(Exercise data begins)
-- ==== Sys2Proof/Certificates/Slice0/Obligations.lean ====
section
/-! DEFINITION. The statements for the provers, each from the rules of the spec that its docstring names. A conclusion
`t.quiet = u.quiet` says that t is u in every block, but for which of the outgoing replies is already with the transmitter,
the notices pending or sent, and the noticed fields that a sent ORDER notice sets: what the end of every event may still
change (R187, R188). Three conventions of the model stand in every statement: a request that comes as a command of its own is
answered to the reply path without a place of the request buffer (assumption 7), an expiry's command acts while its timer runs,
whatever time is left on it (assumption 6), and the records carry endRank, the model's own count of ends (assumption 30). -/

open Sys2Proof Sys2Proof.Machine

/-! ### The machine -/

/-- Each step takes the command at the front of the queue and runs it on the state with the queue's rest; with no command
waiting one millisecond passes: the time counter counts by one in RUN and HELD and the state stands still in STANDBY (the idle
step is the model's choice, assumption 5; the counter is Section 10.4's). -/
def Obligations.StepTakesFrontOrPassesTime : Prop :=
  (∀ (c : Instr) (rest : List Instr) (s : State), step { s with pending := c :: rest } = exec c { s with pending := rest }) ∧
  (∀ s : State, s.pending = [] →
    ∃ t, step s = .next t ∧ t.pending = [] ∧
      t.supply = { s.supply with time := if s.supply.mode = .standby then s.supply.time else s.supply.time + 1 } ∧
      t.fitment = s.fitment ∧ t.faults.entries = s.faults.entries ∧ t.faults.flags = s.faults.flags ∧
      (∀ a, (t.tracker a).pos = (s.tracker a).pos) ∧ (s.supply.mode = .standby → t = s) ∧
      (∀ p n, (s.pair p).dead = some n → (t.pair p).dead = some (if s.supply.mode = .standby then n else n - 1)))

/-- Every command is answered with a next state, whatever the state, and leaves the queue of waiting commands as it is. The spec
gives no refusal of a command; that an event which cannot come in a state, and one that would read a record which is absent,
is answered all the same, with what it concerns left as it was, is the model's choice (assumptions 22 and 26). -/
def Obligations.EveryCommandCompletes : Prop := ∀ (c : Instr) (s : State), ∃ t, exec c s = .next t ∧ t.pending = s.pending

/-! ### Invariants of the machine -/

/-- R162, R165: the Fault Table holds at most 16 entries and no two of the same code and subject, and its flags are those that
its STOP entries and its overflow inhibits give, after every step. -/
def Obligations.FaultTableStaysSound : Prop :=
  ∀ s t : State, s.faults.sound → step s = .next t → t.faults.sound

/-- R115: after every step at most one member of a coupled pair is driven: of the two channel machines one is IDLE, and while
no proving drive is on the outputs of the two are never both on. The drive of a proving test, which is no command and which
the model holds outside the channel machines (R127, assumption 18), is left out. -/
def Obligations.PairMembersStayExclusive : Prop :=
  ∀ s t : State, s.pairsExclusive → step s = .next t →
    t.pairsExclusive ∧
      (t.drive.prove.driving = none →
        ∀ p, ¬ (t.outputOn (memberChannel p .even) = true ∧ t.outputOn (memberChannel p .odd) = true))

/-- R119, R132, R141, R180: after every step, outside RUN and while the emergency stop machine is not CLEAR, every channel and
the pump are off, no order is outside ENDED and no claim is lodged. -/
def Obligations.OutputsStayOffOutsideWork : Prop :=
  ∀ s t : State, s.stopSound → step s = .next t → t.stopSound

/-- R5, R6, R184: the Order Table keeps at most eight records with distinct numbers of 1 to 65535, and the request buffer at
most two requests. -/
def Obligations.TablesStayBounded : Prop :=
  ∀ s t : State, s.tablesBounded → step s = .next t → t.tablesBounded

/-- Table 0-1: after every step each group runs at most one order. -/
def Obligations.OneActiveOrderPerGroup : Prop :=
  ∀ s t : State, s.tablesBounded → s.oneActiveEach → step s = .next t → t.oneActiveEach

/-- R72: after every step the remainder of every axis lies in 0 to DEN − 1 of its record. -/
def Obligations.RemaindersStayInRange : Prop :=
  ∀ s t : State, s.remaindersSound → step s = .next t → t.remaindersSound

/-- R173: no command but a power-on reset changes the fitment state or a locked section of a LOCKED fitment. -/
def Obligations.LockedFitmentStays : Prop :=
  ∀ (c : Instr) (s t : State), s.fitment.locked = true → c ≠ .powerOnReset → exec c s = .next t →
    t.fitment.lockedSections = s.fitment.lockedSections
(Exercise data ends)
*Task item*: A single figure is required: the number of lines in the entries above that include the word "event".

*Expected output*: 2